MEDC 2006 Speaker Scoreboard

At MEDC this year, we decided to do something new and create a real-time Speaker Evaluation scoreboard that extracts evals from the COMMNET system and creates a Top 30 speaker/sessions list for all the speakers to watch in their speaker room.

The scoreboard shows the speaker's current rank, name, session code, a trend graph (graph plotted from previous evaluation), number of evals submitted, score and a delta score (eg. positive or negative).

Right at the bottom of the screen, there are verbatim comments that attendees submitted for speakers, both good and bad. The bad sometimes can be REALLY brutal. Some comments were.

  • Painful
  • Obviously Hungover
  • This is a trainwreck session
  • Monotonous
  • etc. you get the picture.

There are a lot of good comments too like:

  • This is why I spend my time and money to come to MEDC. Great Session
  • <speaker> should give all sessions in MEDC!=
  • Can I get <speaker> to come to my company to convince my CEO...
  • Best session of the show
  • Marry me!

Naturally we didn't know what the response from the speakers were but at the end of the show, the screen attracted a lot of attention and discussion. Most important of all, to me, it made all the speakers come together and chat and socialize amongst themselves. Something that is pretty hard to do when you have a large number of speakers who come and go.

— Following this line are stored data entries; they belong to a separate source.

-- ==== Sys2Proof/Machine/Engine.lean ====
section
/-!
DEFINITION. What engine operations share: their issue, the AB lines they fill, their completion and their faults
(spec/03 R81; spec/11 R265-R269, R282; spec/20 R403; spec/22 R420).
-/

namespace Sys2Proof.Machine

open Sys2Proof

/-! ### Issue (R268) -/

/-- The outstanding operations of a context; a coupled pair's operation is both contexts' once its messages have met. -/
def State.opsOf (s : State) (gid : Nat) : List EngOp :=
  let core := coreOf gid
  let waiting (id : Nat) : Bool := (s.core (partnerOf core)).pairOut.any fun x => match x.2.2 with | .engine _ op => op = id | _ => false
  s.eng.ops.filter fun o => o.gid = gid || ((s.both gid).contains o.gid && !waiting o.id)

/-- The context in the slot issues an operation: its operands are captured, its destination lines emptied, and it leaves the
core (R268). `trig` is the register of a trigger's grant. -/
def State.newOp (s : State) (work : OpWork) (scope : BitVec 4) (bindVa : W64) (binding : Binding) (lines : List Nat) (trig : Option Nat) : Nat × State :=
  let c := s.cur
  let (o, it) := s.origin c.pc
  let id := s.eng.nextOp
  let (rid, s) := s.newRid
  let op : EngOp := { id, work, gid := s.gid, gen := c.gen, core := s.here, abCore := s.here, tenant := s.tenantOf s.here, pc := c.pc, orig := o
                      iter := it, unit := c.unit.toNat, launch := c.launch.toNat, scope, bindVa, binding
                      state := if trig.isSome then .trigWait else .issued, trigReg := trig.getD 0, lines, got := none, valid := 0, loss := false
                      broken := false, rid, cycle := s.sched.now, arrived := false }
  (id, { s with eng := { s.eng with ops := s.eng.ops ++ [op], nextOp := id + 1 } }.emptyLines s.here id lines)

/-- Issue an operation that is bound to the word at `bindVa`. -/
def State.issueOp (s : State) (work : OpWork) (scope : BitVec 4) (bindVa : W64) (lines : List Nat) : State :=
  let (id, s) := s.newOp work scope bindVa .pending lines none
  s.sendOut s.gid (.engine s.gid id)

/-! ### AB lines (spec/03 R81) -/

/-- The contexts that wait for a line are re-examined. -/
def State.wakeLine (s : State) (core line : Nat) : State :=
  if s.lineHolders core line ≠ [] then s
  else s.postAll (((List.range 16).filter fun i => (s.ctx (16 * core + i)).park = .line line).map fun i => .parkedInstructionResume (16 * core + i))

/-- An operation has written its part of a line. -/
def State.releaseLine (s : State) (core op line : Nat) : State :=
  (s.setLine core line ((s.lineHolders core line).filter fun x => x ≠ op && x ≠ 0)).wakeLine core line
/-- All its lines, on both cores of a coupled pair. -/
def State.releaseLines (s : State) (o : EngOp) : State :=
  (s.bothCores o.abCore).foldl (fun s c => o.lines.foldl (fun s l => s.releaseLine c o.id l) s) s

/-- Bytes written into the AB that an operation fills. -/
def State.writeAb (s : State) (core off : Nat) (bs : List Byte) : State := (s.bothCores core).foldl (fun s c => s.setAb c off bs) s

/-! ### Other modules (spec/15 R330; spec/22 R425) -/

/-- The parts into which the 256-byte blocks of memory cut `n` words from an address on: the first word's number, and how many there are. -/
def stripes (a : W64) (n : Nat) : List (Nat × Nat) :=
  let o := vaOf a / 8 % 32
  (List.range (if n = 0 then 0 else (o + n + 31) / 32)).map fun k => (32 * k - o, min n (32 * (k + 1) - o) - (32 * k - o))
/-- Each part leaves by the station of its block. -/
def State.emitWords (s : State) (phys op : Nat) (a : W64) (ws : List (Option W64)) : State :=
  (stripes a ws.length).foldl (fun s p =>
    let b := a + wordOfNat (8 * p.1)
    s.emit (.words (s.stationFor b) phys op b ((ws.drop p.1).take p.2))) s
def State.emitFetch (s : State) (phys op : Nat) (a : W64) (n : Nat) : State :=
  (stripes a n).foldl (fun s p => let b := a + wordOfNat (8 * p.1); s.emit (.fetch (s.stationFor b) phys op b p.2)) s

/-- An operation waits for another module: for `n` acknowledgements, or, with 0, for words. -/
def State.awaitPeer (s : State) (op phys n : Nat) (addr : W64) : State :=
  let s := s.updOp op fun o => { o with state := .remote n }
  { s with fab := { s.fab with opPeers := s.fab.opPeers.filter (fun (x : Nat × Nat × Nat × W64) => x.2.1 ≠ op) ++ [(s.sched.now, op, phys, addr)] } }.postIn s.fw.params.peertmo .peerTimeout

/-! ### Completion (spec/11 R266, R267) -/

/-- The notice or arrival of an operation: a release, but for the barrier arrival of a tier prefetch, which is relaxed (spec/05 R140, R144). -/
def noticeFor (o : EngOp) (num : W64) : Notice :=
  { tenant := o.tenant, va := o.bindVa, dp := 0, num, scope := o.scope, core := o.core, pc := o.pc, orig := o.orig, iter := o.iter, unit := o.unit
    launch := o.launch, relaxed := (match o.work, o.binding with | .prefTier .., .barrier => true | _, _ => false), remote := false }
/-- A completed operation sends its notice or its arrival. -/
def State.notify (s : State) (o : EngOp) : State :=
  let (rid, s) := s.newRid
  match o.binding with
  | .counter num => s.route (carryNotice (noticeFor o num) rid .notice)
  | .barrier => s.route (carryNotice (noticeFor o 0) rid .arrive)
  | _ => s

/-- An operation has ended: it leaves the list, with its lines full. -/
def State.endOp (s : State) (o : EngOp) : State := (s.releaseLines o).dropOp o.id
/-- It completes: its lines are full, its notice or arrival is sent. -/
def State.complete (s : State) (o : EngOp) : State := (s.endOp o).notify o
/-- One of the two ends of a drain has come, its last row or its flag write: with the second it completes (spec/10 R261). -/
def State.drainEnd (s : State) (id : Nat) : State :=
  match s.op? id with
  | none => s
  | some o => if o.state = .half then s.complete o else s.updOp id fun o => { o with state := .half }
/-- An operation has made its last write: its lines are full, and it completes; a drain once its flags are written too. -/
def State.finishOp (s : State) (o : EngOp) : State :=
  match o.work with
  | .drain .. => (s.releaseLines o).drainEnd o.id
  | _ => s.complete o
/-- The operation's AB lies on a core whose state has moved: fills go by the forwarding entry (spec/02 R72). -/
def State.fillsMove (s : State) (o : EngOp) : Bool :=
  match (s.core o.abCore).fwd with
  | some f => f.installed && f.owedOps.contains o.id
  | none => false
/-- ADDR of an operation's record: of a LAYOUT the descriptor's address, whatever failed (spec/20 R403; spec/21 R414). -/
def recordAddr (o : EngOp) (addr : W64) : W64 :=
  match o.work with
  | .layout _ _ _ _ desc => desc
  | _ => addr
/-- It fails: its lines are filled with their bytes as they stand, where they have moved to if they have, a record is written, no notice is sent
(spec/20 R403, spec/21 R414, spec/22 R420). -/
def State.failOp (s : State) (o : EngOp) (sw : Nat) (addr : W64) : State :=
  (if s.fillsMove o then
    (s.updOp o.id fun o => { o with binding := .refused sw, state := .ended }).post (.forwardedItem o.abCore (.fill o.id 0 [] true))
  else s.endOp o).engineFault o 0x10 sw (recordAddr o addr)

/-- The bytes of a line, as a fill. -/
def fillItem (op : Nat) (last : Bool) (w : Nat × List Byte) : Item :=
  .fill op (w.1 / 128) (w.2.zipIdx.map fun p => (w.1 + p.2, p.1)) last
/-- The items of an operation's writes, the last one marked. -/
def fillItems (op : Nat) : List (Nat × List Byte) → List Item
  | [] => [.fill op 0 [] true]
  | [w] => [fillItem op true w]
  | w :: ws => fillItem op false w :: fillItems op ws

/-- The operation writes AB rows and completes. -/
def State.deliverAb (s : State) (o : EngOp) (ws : List (Nat × List Byte)) : State :=
  if s.fillsMove o then s.postAll ((fillItems o.id ws).map fun i => .forwardedItem o.abCore i)
  else (ws.foldl (fun s w => s.writeAb o.abCore w.1 w.2) s).finishOp o

/-- An engine takes an operation over: its binding may have been refused (spec/22 R420); one that is over is let be. -/
def State.takeOp (s : State) (op : Nat) (f : EngOp → State → State) : State :=
  match s.op? op with
  | none => s
  | some o =>
    if o.state = .ended then s
    else match o.binding with
    | .refused sw => s.failOp o sw o.bindVa
    | _ => f o s

end Sys2Proof.Machine
end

We also toyed around with the idea to release this scoreboard LIVE on the net, but held back in the end for fear of speaker DSAT.  Those of you who are clever might have realized that the scoreboard was live all the time and you could have reached it if you knew the URL. Maybe you can let me know if we should expose this live to the world as the event is going on. What do you think the impact will be? Would the speakers like it?

I'm all for it as that raises the level of quality a little higher because of the added pressure. I'm not sure if this was the cause, but the scores were phenomenal. We have over 40 sessions that were rated at 8.0 and above, with the highest score (as of yesterday evening. We are tabulating the final scores only after 10am the next day, so this isn't final yet. I will post final scores soon), Steve Riley is holding the top spot at 8.80. Simply AMAZING. The top 10 scores were points apart from 8.50, to 8.48 to 8.47 to 8.46. The scores were so close, one eval would have changed the ranking.

As of yesterday, we surpassed our conference overall goal of 7.5 by achieving an overall score of 7.53. Yay, I get to keep my job.

A heartfelt thank you to all our attendees and speakers who made this event possible.